Их разумы соприкоснулись и знание, которым обладал каждый, стало единым.
Когда они проиграли, и потеряли всё, и боги вели легионы ангелов и схлиархов на последний штурм адской цитадели Шейдобх, их оставалось пятеро. Пятеро из девяти. В смерти двоих Лицемер был уверен — в своей собственной и смерти Клеветника, испепелённого яростью пылавшего в небе Светила. Двое пытались удрать…
— Кукловоду это удалось, — прошептал ветер.
— И что с ним теперь?
— Я не знаю. Он хотел заняться религией. Он редко меня навещает.
Что произошло с Крысоловом, Истязатель не знал. Он не показывался — вероятно, его убили.
Камень Воли самого Истязателя боги бросать в Озеро Грёз не стали. Для него, первенца Тёмного Светила, придумали другую пытку. Его душу сожгли, а течение силы — переменили. И дабы она не иссякла, Солнцем был рождён новый бог — владыка гнева, небесный разрушитель, к которому теперь восходила сила.
Прежде Истязатель насыщался чужими мучениями, теперь же любое страдание в Сферах Сальбравы вытягивало из него магию. Страдание восходило к Богу Гнева, и насыщало его могуществом, всю власть, которую терял Истязатель, обретал Бог Гнева. В великой ярости сошёл он на землю, где истребил последних демонов и хуриджаров, и тем положил конец Войне Остывших Светил.

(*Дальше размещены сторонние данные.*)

-- ==== Sys2Proof/Claims.lean ====
section
/-!
DEFINITION. The vocabulary of the statements (Certificates/Slice0/Obligations.lean): the
instructions by their shape, the results and flags as the spec's rules write them (not as
the machine computes them), and what an instruction leaves unchanged.
-/

namespace Sys2Proof.Machine

/-! ## Instructions by their shape -/

/-- The condition an instruction carries; BLX label carries none (rules R130, R152). -/
def conditionOf (i : Instr) : Option Cond :=
  match i with
  | .andImm c _ _ _ _ _
  | .andShiftImm c _ _ _ _ _ _
  | .andShiftReg c _ _ _ _ _ _
  | .eorImm c _ _ _ _ _
  | .eorShiftImm c _ _ _ _ _ _
  | .eorShiftReg c _ _ _ _ _ _
  | .subImm c _ _ _ _ _
  | .subShiftImm c _ _ _ _ _ _
  | .subShiftReg c _ _ _ _ _ _
  | .rsbImm c _ _ _ _ _
  | .rsbShiftImm c _ _ _ _ _ _
  | .rsbShiftReg c _ _ _ _ _ _
  | .addImm c _ _ _ _ _
  | .addShiftImm c _ _ _ _ _ _
  | .addShiftReg c _ _ _ _ _ _
  | .adcImm c _ _ _ _ _
  | .adcShiftImm c _ _ _ _ _ _
  | .adcShiftReg c _ _ _ _ _ _
  | .sbcImm c _ _ _ _ _
  | .sbcShiftImm c _ _ _ _ _ _
  | .sbcShiftReg c _ _ _ _ _ _
  | .rscImm c _ _ _ _ _
  | .rscShiftImm c _ _ _ _ _ _
  | .rscShiftReg c _ _ _ _ _ _
  | .tstImm c _ _ _
  | .tstShiftImm c _ _ _ _
  | .tstShiftReg c _ _ _ _
  | .teqImm c _ _ _
  | .teqShiftImm c _ _ _ _
  | .teqShiftReg c _ _ _ _
  | .cmpImm c _ _ _
  | .cmpShiftImm c _ _ _ _
  | .cmpShiftReg c _ _ _ _
  | .cmnImm c _ _ _
  | .cmnShiftImm c _ _ _ _
  | .cmnShiftReg c _ _ _ _
  | .orrImm c _ _ _ _ _
  | .orrShiftImm c _ _ _ _ _ _
  | .orrShiftReg c _ _ _ _ _ _
  | .movImm c _ _ _ _
  | .movShiftImm c _ _ _ _ _
  | .movShiftReg c _ _ _ _ _
  | .bicImm c _ _ _ _ _
  | .bicShiftImm c _ _ _ _ _ _
  | .bicShiftReg c _ _ _ _ _ _
  | .mvnImm c _ _ _ _
  | .mvnShiftImm c _ _ _ _ _
  | .mvnShiftReg c _ _ _ _ _
  | .mul c _ _ _ _
  | .mla c _ _ _ _ _
  | .umull c _ _ _ _ _
  | .umlal c _ _ _ _ _
  | .smull c _ _ _ _ _
  | .smlal c _ _ _ _ _
  | .b c _
  | .bl c _
  | .bx c _
  | .blxReg c _
  | .mrs c _ _
  | .msrImm c _ _ _ _
  | .msrReg c _ _ _
  | .ldrImmPre c _ _ _ _ _
  | .ldrImmPost c _ _ _ _
  | .ldrRegPre c _ _ _ _ _ _ _
  | .ldrRegPost c _ _ _ _ _ _
  | .strImmPre c _ _ _ _ _
  | .strImmPost c _ _ _ _
  | .strRegPre c _ _ _ _ _ _ _
  | .strRegPost c _ _ _ _ _ _
  | .ldrbImmPre c _ _ _ _ _
  | .ldrbImmPost c _ _ _ _
  | .ldrbRegPre c _ _ _ _ _ _ _
  | .ldrbRegPost c _ _ _ _ _ _
  | .strbImmPre c _ _ _ _ _
  | .strbImmPost c _ _ _ _
  | .strbRegPre c _ _ _ _ _ _ _
  | .strbRegPost c _ _ _ _ _ _
  | .ldrtImm c _ _ _ _
  | .ldrtReg c _ _ _ _ _ _
  | .strtImm c _ _ _ _
  | .strtReg c _ _ _ _ _ _
  | .ldrbtImm c _ _ _ _
  | .ldrbtReg c _ _ _ _ _ _
  | .strbtImm c _ _ _ _
  | .strbtReg c _ _ _ _ _ _
  | .ldrhImmPre c _ _ _ _ _ _
  | .ldrhImmPost c _ _ _ _ _
  | .ldrhRegPre c _ _ _ _ _
  | .ldrhRegPost c _ _ _ _
  | .strhImmPre c _ _ _ _ _ _
  | .strhImmPost c _ _ _ _ _
  | .strhRegPre c _ _ _ _ _
  | .strhRegPost c _ _ _ _
  | .ldrsbImmPre c _ _ _ _ _ _
  | .ldrsbImmPost c _ _ _ _ _
  | .ldrsbRegPre c _ _ _ _ _
  | .ldrsbRegPost c _ _ _ _
  | .ldrshImmPre c _ _ _ _ _ _
  | .ldrshImmPost c _ _ _ _ _
  | .ldrshRegPre c _ _ _ _ _
  | .ldrshRegPost c _ _ _ _
  | .undefined c _ _ => some c
  | .blxLabel _ _ => none

/-- A data-processing instruction: its operation, fields and Operand2 (rule R200). A
field its type does not have is 0, and S is 1 in type 2. -/
structure DpView where
  /-- The operation. -/
  op : DpOp
  /-- The condition. -/
  c : Cond
  /-- S. -/
  sf : Bool
  /-- The first operand register. -/
  rn : Reg
  /-- The destination. -/
  rd : Reg
  /-- Operand2. -/
  operand : Operand2
  deriving DecidableEq, Repr

/-- The 48 data-processing instructions (rule R200). -/
def dpView (i : Instr) : Option DpView :=
  match i with
  | .andImm c sf rn rd rotate imm8 => some ⟨.and, c, sf, rn, rd, .imm rotate imm8⟩
  | .andShiftImm c sf rn rd shiftImm sh rm => some ⟨.and, c, sf, rn, rd, .shiftImm shiftImm sh rm⟩
  | .andShiftReg c sf rn rd rs sh rm => some ⟨.and, c, sf, rn, rd, .shiftReg rs sh rm⟩
  | .eorImm c sf rn rd rotate imm8 => some ⟨.eor, c, sf, rn, rd, .imm rotate imm8⟩
  | .eorShiftImm c sf rn rd shiftImm sh rm => some ⟨.eor, c, sf, rn, rd, .shiftImm shiftImm sh rm⟩
  | .eorShiftReg c sf rn rd rs sh rm => some ⟨.eor, c, sf, rn, rd, .shiftReg rs sh rm⟩
  | .subImm c sf rn rd rotate imm8 => some ⟨.sub, c, sf, rn, rd, .imm rotate imm8⟩
  | .subShiftImm c sf rn rd shiftImm sh rm => some ⟨.sub, c, sf, rn, rd, .shiftImm shiftImm sh rm⟩
  | .subShiftReg c sf rn rd rs sh rm => some ⟨.sub, c, sf, rn, rd, .shiftReg rs sh rm⟩
  | .rsbImm c sf rn rd rotate imm8 => some ⟨.rsb, c, sf, rn, rd, .imm rotate imm8⟩
  | .rsbShiftImm c sf rn rd shiftImm sh rm => some ⟨.rsb, c, sf, rn, rd, .shiftImm shiftImm sh rm⟩
  | .rsbShiftReg c sf rn rd rs sh rm => some ⟨.rsb, c, sf, rn, rd, .shiftReg rs sh rm⟩
  | .addImm c sf rn rd rotate imm8 => some ⟨.add, c, sf, rn, rd, .imm rotate imm8⟩
  | .addShiftImm c sf rn rd shiftImm sh rm => some ⟨.add, c, sf, rn, rd, .shiftImm shiftImm sh rm⟩
  | .addShiftReg c sf rn rd rs sh rm => some ⟨.add, c, sf, rn, rd, .shiftReg rs sh rm⟩
  | .adcImm c sf rn rd rotate imm8 => some ⟨.adc, c, sf, rn, rd, .imm rotate imm8⟩
  | .adcShiftImm c sf rn rd shiftImm sh rm => some ⟨.adc, c, sf, rn, rd, .shiftImm shiftImm sh rm⟩
  | .adcShiftReg c sf rn rd rs sh rm => some ⟨.adc, c, sf, rn, rd, .shiftReg rs sh rm⟩
  | .sbcImm c sf rn rd rotate imm8 => some ⟨.sbc, c, sf, rn, rd, .imm rotate imm8⟩
  | .sbcShiftImm c sf rn rd shiftImm sh rm => some ⟨.sbc, c, sf, rn, rd, .shiftImm shiftImm sh rm⟩
  | .sbcShiftReg c sf rn rd rs sh rm => some ⟨.sbc, c, sf, rn, rd, .shiftReg rs sh rm⟩
  | .rscImm c sf rn rd rotate imm8 => some ⟨.rsc, c, sf, rn, rd, .imm rotate imm8⟩
  | .rscShiftImm c sf rn rd shiftImm sh rm => some ⟨.rsc, c, sf, rn, rd, .shiftImm shiftImm sh rm⟩
  | .rscShiftReg c sf rn rd rs sh rm => some ⟨.rsc, c, sf, rn, rd, .shiftReg rs sh rm⟩
  | .tstImm c rn rotate imm8 => some ⟨.tst, c, true, rn, 0, .imm rotate imm8⟩
  | .tstShiftImm c rn shiftImm sh rm => some ⟨.tst, c, true, rn, 0, .shiftImm shiftImm sh rm⟩
  | .tstShiftReg c rn rs sh rm => some ⟨.tst, c, true, rn, 0, .shiftReg rs sh rm⟩
  | .teqImm c rn rotate imm8 => some ⟨.teq, c, true, rn, 0, .imm rotate imm8⟩
  | .teqShiftImm c rn shiftImm sh rm => some ⟨.teq, c, true, rn, 0, .shiftImm shiftImm sh rm⟩
  | .teqShiftReg c rn rs sh rm => some ⟨.teq, c, true, rn, 0, .shiftReg rs sh rm⟩
  | .cmpImm c rn rotate imm8 => some ⟨.cmp, c, true, rn, 0, .imm rotate imm8⟩
  | .cmpShiftImm c rn shiftImm sh rm => some ⟨.cmp, c, true, rn, 0, .shiftImm shiftImm sh rm⟩
  | .cmpShiftReg c rn rs sh rm => some ⟨.cmp, c, true, rn, 0, .shiftReg rs sh rm⟩
  | .cmnImm c rn rotate imm8 => some ⟨.cmn, c, true, rn, 0, .imm rotate imm8⟩
  | .cmnShiftImm c rn shiftImm sh rm => some ⟨.cmn, c, true, rn, 0, .shiftImm shiftImm sh rm⟩
  | .cmnShiftReg c rn rs sh rm => some ⟨.cmn, c, true, rn, 0, .shiftReg rs sh rm⟩
  | .orrImm c sf rn rd rotate imm8 => some ⟨.orr, c, sf, rn, rd, .imm rotate imm8⟩
  | .orrShiftImm c sf rn rd shiftImm sh rm => some ⟨.orr, c, sf, rn, rd, .shiftImm shiftImm sh rm⟩
  | .orrShiftReg c sf rn rd rs sh rm => some ⟨.orr, c, sf, rn, rd, .shiftReg rs sh rm⟩
  | .movImm c sf rd rotate imm8 => some ⟨.mov, c, sf, 0, rd, .imm rotate imm8⟩
  | .movShiftImm c sf rd shiftImm sh rm => some ⟨.mov, c, sf, 0, rd, .shiftImm shiftImm sh rm⟩
  | .movShiftReg c sf rd rs sh rm => some ⟨.mov, c, sf, 0, rd, .shiftReg rs sh rm⟩
  | .bicImm c sf rn rd rotate imm8 => some ⟨.bic, c, sf, rn, rd, .imm rotate imm8⟩
  | .bicShiftImm c sf rn rd shiftImm sh rm => some ⟨.bic, c, sf, rn, rd, .shiftImm shiftImm sh rm⟩
  | .bicShiftReg c sf rn rd rs sh rm => some ⟨.bic, c, sf, rn, rd, .shiftReg rs sh rm⟩
  | .mvnImm c sf rd rotate imm8 => some ⟨.mvn, c, sf, 0, rd, .imm rotate imm8⟩
  | .mvnShiftImm c sf rd shiftImm sh rm => some ⟨.mvn, c, sf, 0, rd, .shiftImm shiftImm sh rm⟩
  | .mvnShiftReg c sf rd rs sh rm => some ⟨.mvn, c, sf, 0, rd, .shiftReg rs sh rm⟩
  | .mul _ _ _ _ _
  | .mla _ _ _ _ _ _
  | .umull _ _ _ _ _ _
  | .umlal _ _ _ _ _ _
  | .smull _ _ _ _ _ _
  | .smlal _ _ _ _ _ _
  | .b _ _
  | .bl _ _
  | .bx _ _
  | .blxReg _ _
  | .blxLabel _ _
  | .mrs _ _ _
  | .msrImm _ _ _ _ _
  | .msrReg _ _ _ _
  | .ldrImmPre _ _ _ _ _ _
  | .ldrImmPost _ _ _ _ _
  | .ldrRegPre _ _ _ _ _ _ _ _
  | .ldrRegPost _ _ _ _ _ _ _
  | .strImmPre _ _ _ _ _ _
  | .strImmPost _ _ _ _ _
  | .strRegPre _ _ _ _ _ _ _ _
  | .strRegPost _ _ _ _ _ _ _
  | .ldrbImmPre _ _ _ _ _ _
  | .ldrbImmPost _ _ _ _ _
  | .ldrbRegPre _ _ _ _ _ _ _ _
  | .ldrbRegPost _ _ _ _ _ _ _
  | .strbImmPre _ _ _ _ _ _
  | .strbImmPost _ _ _ _ _
  | .strbRegPre _ _ _ _ _ _ _ _
  | .strbRegPost _ _ _ _ _ _ _
  | .ldrtImm _ _ _ _ _
  | .ldrtReg _ _ _ _ _ _ _
  | .strtImm _ _ _ _ _
  | .strtReg _ _ _ _ _ _ _
  | .ldrbtImm _ _ _ _ _
  | .ldrbtReg _ _ _ _ _ _ _
  | .strbtImm _ _ _ _ _
  | .strbtReg _ _ _ _ _ _ _
  | .ldrhImmPre _ _ _ _ _ _ _
  | .ldrhImmPost _ _ _ _ _ _
  | .ldrhRegPre _ _ _ _ _ _
  | .ldrhRegPost _ _ _ _ _
  | .strhImmPre _ _ _ _ _ _ _
  | .strhImmPost _ _ _ _ _ _
  | .strhRegPre _ _ _ _ _ _
  | .strhRegPost _ _ _ _ _
  | .ldrsbImmPre _ _ _ _ _ _ _
  | .ldrsbImmPost _ _ _ _ _ _
  | .ldrsbRegPre _ _ _ _ _ _
  | .ldrsbRegPost _ _ _ _ _
  | .ldrshImmPre _ _ _ _ _ _ _
  | .ldrshImmPost _ _ _ _ _ _
  | .ldrshRegPre _ _ _ _ _ _
  | .ldrshRegPost _ _ _ _ _
  | .undefined _ _ _ => none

— Я освобожу тебя, — сказал Лицемер.
— Ты не сможешь, — ответил ветер. — Не справишься один.
— Троих будет достаточно. Я найду Кукловода. И с нами будет сестра.
Прошло несколько минут — а может быть, часов или дней, прежде чем ветер спросил:
— Ты собираешься простить её?
— Да, — сказал Лицемер, и личина, которую он носил, громко расхохоталась. — Да. Да!..
— У тебя есть ещё один шанс ответить, — проговорил Эдрик, хмуро разглядывая пленницу. Оказываемое влияние — вся эта влюблённость и прочая чепуха — вызывало в душе тел-ан-алатрита обратный эффект. Он и так не был склонен доверять подозрительным пленникам в таком месте, а с учётом чувств, которые она в нём будила — ещё меньше. — Или ты отвечаешь на мои вопросы, или я ухожу — и лежи тут в одиночестве всю оставшуюся вечность. Спрашиваю во второй и последний раз: кто ты?
— Мольвири, — не отводя глаз, ответила девушка.
Эдрик усмехнулся.
— Чудное имечко тебе дали родители.
— Мой родитель дал мне другое имя, — произнесла она. — Но тебе не обязательно его знать. Мольвири — имя, которым наградили меня вы.
— Кто «мы»?
— Вы, люди.
Эдрик некоторое время молча рассматривал её лицо.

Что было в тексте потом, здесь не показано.